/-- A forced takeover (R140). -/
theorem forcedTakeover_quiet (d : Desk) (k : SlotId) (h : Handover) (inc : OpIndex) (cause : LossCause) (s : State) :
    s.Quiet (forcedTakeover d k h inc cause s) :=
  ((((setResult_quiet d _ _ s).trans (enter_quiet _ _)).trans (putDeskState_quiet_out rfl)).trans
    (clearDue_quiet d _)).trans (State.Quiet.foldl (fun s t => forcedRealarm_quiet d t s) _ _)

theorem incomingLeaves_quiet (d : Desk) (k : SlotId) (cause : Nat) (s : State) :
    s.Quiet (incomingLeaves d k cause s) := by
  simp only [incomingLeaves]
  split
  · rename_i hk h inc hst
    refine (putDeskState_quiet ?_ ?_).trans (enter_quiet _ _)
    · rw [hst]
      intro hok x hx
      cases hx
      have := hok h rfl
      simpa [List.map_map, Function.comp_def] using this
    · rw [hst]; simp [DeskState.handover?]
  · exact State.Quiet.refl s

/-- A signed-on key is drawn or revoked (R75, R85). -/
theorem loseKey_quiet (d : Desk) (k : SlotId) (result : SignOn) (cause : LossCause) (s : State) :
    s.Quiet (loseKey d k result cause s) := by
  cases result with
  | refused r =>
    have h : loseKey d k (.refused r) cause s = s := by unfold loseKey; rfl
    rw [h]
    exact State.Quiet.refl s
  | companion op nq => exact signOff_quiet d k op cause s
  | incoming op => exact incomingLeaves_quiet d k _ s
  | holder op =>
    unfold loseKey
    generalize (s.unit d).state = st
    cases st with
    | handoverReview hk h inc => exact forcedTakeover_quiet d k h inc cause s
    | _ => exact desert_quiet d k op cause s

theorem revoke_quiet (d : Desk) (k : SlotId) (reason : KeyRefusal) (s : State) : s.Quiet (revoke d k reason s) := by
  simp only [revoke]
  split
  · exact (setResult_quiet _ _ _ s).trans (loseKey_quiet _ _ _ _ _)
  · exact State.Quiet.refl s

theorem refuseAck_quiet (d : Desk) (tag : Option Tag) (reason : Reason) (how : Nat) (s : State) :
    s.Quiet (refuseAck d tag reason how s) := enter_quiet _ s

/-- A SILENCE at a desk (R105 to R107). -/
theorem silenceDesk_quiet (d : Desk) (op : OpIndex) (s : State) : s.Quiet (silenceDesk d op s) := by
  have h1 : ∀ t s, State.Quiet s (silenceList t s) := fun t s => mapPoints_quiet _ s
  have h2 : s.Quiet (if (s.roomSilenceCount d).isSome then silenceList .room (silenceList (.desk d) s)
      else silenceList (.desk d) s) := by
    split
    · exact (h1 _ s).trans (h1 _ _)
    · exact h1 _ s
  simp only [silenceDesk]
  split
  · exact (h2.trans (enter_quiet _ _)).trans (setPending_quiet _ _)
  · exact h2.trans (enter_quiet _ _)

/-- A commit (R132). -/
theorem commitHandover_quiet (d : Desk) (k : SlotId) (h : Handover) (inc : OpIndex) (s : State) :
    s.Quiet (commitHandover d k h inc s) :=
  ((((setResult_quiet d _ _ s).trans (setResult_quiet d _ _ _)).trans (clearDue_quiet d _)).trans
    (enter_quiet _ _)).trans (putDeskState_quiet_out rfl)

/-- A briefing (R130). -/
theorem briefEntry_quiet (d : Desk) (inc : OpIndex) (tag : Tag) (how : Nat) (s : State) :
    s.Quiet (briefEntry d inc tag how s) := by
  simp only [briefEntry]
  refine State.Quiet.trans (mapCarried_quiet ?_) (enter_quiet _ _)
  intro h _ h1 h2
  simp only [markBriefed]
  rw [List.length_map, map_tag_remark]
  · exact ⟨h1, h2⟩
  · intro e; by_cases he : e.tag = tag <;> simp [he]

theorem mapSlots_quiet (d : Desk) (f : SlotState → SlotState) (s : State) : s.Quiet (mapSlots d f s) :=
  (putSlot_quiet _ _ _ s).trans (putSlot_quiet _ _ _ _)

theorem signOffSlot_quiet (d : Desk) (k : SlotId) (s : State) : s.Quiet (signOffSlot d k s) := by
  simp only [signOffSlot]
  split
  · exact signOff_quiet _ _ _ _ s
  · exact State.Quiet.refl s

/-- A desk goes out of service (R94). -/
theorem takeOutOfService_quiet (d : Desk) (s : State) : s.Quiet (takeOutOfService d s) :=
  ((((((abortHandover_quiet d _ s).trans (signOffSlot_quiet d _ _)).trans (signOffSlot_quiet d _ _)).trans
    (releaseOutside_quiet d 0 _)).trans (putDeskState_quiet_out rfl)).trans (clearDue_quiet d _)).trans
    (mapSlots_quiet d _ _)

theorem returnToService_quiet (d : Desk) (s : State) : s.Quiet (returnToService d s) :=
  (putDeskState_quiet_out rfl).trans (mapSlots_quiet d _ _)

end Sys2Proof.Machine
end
══════════════════════════════
▶ _Work to be completed_:
Please return all of the records exactly.

▶ _Task result_:
/-- A forced takeover (R140). -/
theorem forcedTakeover_quiet (d : Desk) (k : SlotId) (h : Handover) (inc : OpIndex) (cause : LossCause) (s : State) :
    s.Quiet (forcedTakeover d k h inc cause s) :=
  ((((setResult_quiet d _ _ s).trans (enter_quiet _ _)).trans (putDeskState_quiet_out rfl)).trans
    (clearDue_quiet d _)).trans (State.Quiet.foldl (fun s t => forcedRealarm_quiet d t s) _ _)

theorem incomingLeaves_quiet (d : Desk) (k : SlotId) (cause : Nat) (s : State) :
    s.Quiet (incomingLeaves d k cause s) := by
  simp only [incomingLeaves]
  split
  · rename_i hk h inc hst
    refine (putDeskState_quiet ?_ ?_).trans (enter_quiet _ _)
    · rw [hst]
      intro hok x hx
      cases hx
      have := hok h rfl
      simpa [List.map_map, Function.comp_def] using this
    · rw [hst]; simp [DeskState.handover?]
  · exact State.Quiet.refl s

/-- A signed-on key is drawn or revoked (R75, R85). -/
theorem loseKey_quiet (d : Desk) (k : SlotId) (result : SignOn) (cause : LossCause) (s : State) :
    s.Quiet (loseKey d k result cause s) := by
  cases result with
  | refused r =>
    have h : loseKey d k (.refused r) cause s = s := by unfold loseKey; rfl
    rw [h]
    exact State.Quiet.refl s
  | companion op nq => exact signOff_quiet d k op cause s
  | incoming op => exact incomingLeaves_quiet d k _ s
  | holder op =>
    unfold loseKey
    generalize (s.unit d).state = st
    cases st with
    | handoverReview hk h inc => exact forcedTakeover_quiet d k h inc cause s
    | _ => exact desert_quiet d k op cause s

theorem revoke_quiet (d : Desk) (k : SlotId) (reason : KeyRefusal) (s : State) : s.Quiet (revoke d k reason s) := by
  simp only [revoke]
  split
  · exact (setResult_quiet _ _ _ s).trans (loseKey_quiet _ _ _ _ _)
  · exact State.Quiet.refl s

theorem refuseAck_quiet (d : Desk) (tag : Option Tag) (reason : Reason) (how : Nat) (s : State) :
    s.Quiet (refuseAck d tag reason how s) := enter_quiet _ s

/-- A SILENCE at a desk (R105 to R107). -/
theorem silenceDesk_quiet (d : Desk) (op : OpIndex) (s : State) : s.Quiet (silenceDesk d op s) := by
  have h1 : ∀ t s, State.Quiet s (silenceList t s) := fun t s => mapPoints_quiet _ s
  have h2 : s.Quiet (if (s.roomSilenceCount d).isSome then silenceList .room (silenceList (.desk d) s)
      else silenceList (.desk d) s) := by
    split
    · exact (h1 _ s).trans (h1 _ _)
    · exact h1 _ s
  simp only [silenceDesk]
  split
  · exact (h2.trans (enter_quiet _ _)).trans (setPending_quiet _ _)
  · exact h2.trans (enter_quiet _ _)

/-- A commit (R132). -/
theorem commitHandover_quiet (d : Desk) (k : SlotId) (h : Handover) (inc : OpIndex) (s : State) :
    s.Quiet (commitHandover d k h inc s) :=
  ((((setResult_quiet d _ _ s).trans (setResult_quiet d _ _ _)).trans (clearDue_quiet d _)).trans
    (enter_quiet _ _)).trans (putDeskState_quiet_out rfl)

/-- A briefing (R130). -/
theorem briefEntry_quiet (d : Desk) (inc : OpIndex) (tag : Tag) (how : Nat) (s : State) :
    s.Quiet (briefEntry d inc tag how s) := by
  simp only [briefEntry]
  refine State.Quiet.trans (mapCarried_quiet ?_) (enter_quiet _ _)
  intro h _ h1 h2
  simp only [markBriefed]
  rw [List.length_map, map_tag_remark]
  · exact ⟨h1, h2⟩
  · intro e; by_cases he : e.tag = tag <;> simp [he]

theorem mapSlots_quiet (d : Desk) (f : SlotState → SlotState) (s : State) : s.Quiet (mapSlots d f s) :=
  (putSlot_quiet _ _ _ s).trans (putSlot_quiet _ _ _ _)

theorem signOffSlot_quiet (d : Desk) (k : SlotId) (s : State) : s.Quiet (signOffSlot d k s) := by
  simp only [signOffSlot]
  split
  · exact signOff_quiet _ _ _ _ s
  · exact State.Quiet.refl s

/-- A desk goes out of service (R94). -/
theorem takeOutOfService_quiet (d : Desk) (s : State) : s.Quiet (takeOutOfService d s) :=
  ((((((abortHandover_quiet d _ s).trans (signOffSlot_quiet d _ _)).trans (signOffSlot_quiet d _ _)).trans
    (releaseOutside_quiet d 0 _)).trans (putDeskState_quiet_out rfl)).trans (clearDue_quiet d _)).trans
    (mapSlots_quiet d _ _)

theorem returnToService_quiet (d : Desk) (s : State) : s.Quiet (returnToService d s) :=
  (putDeskState_quiet_out rfl).trans (mapSlots_quiet d _ _)

end Sys2Proof.Machine
end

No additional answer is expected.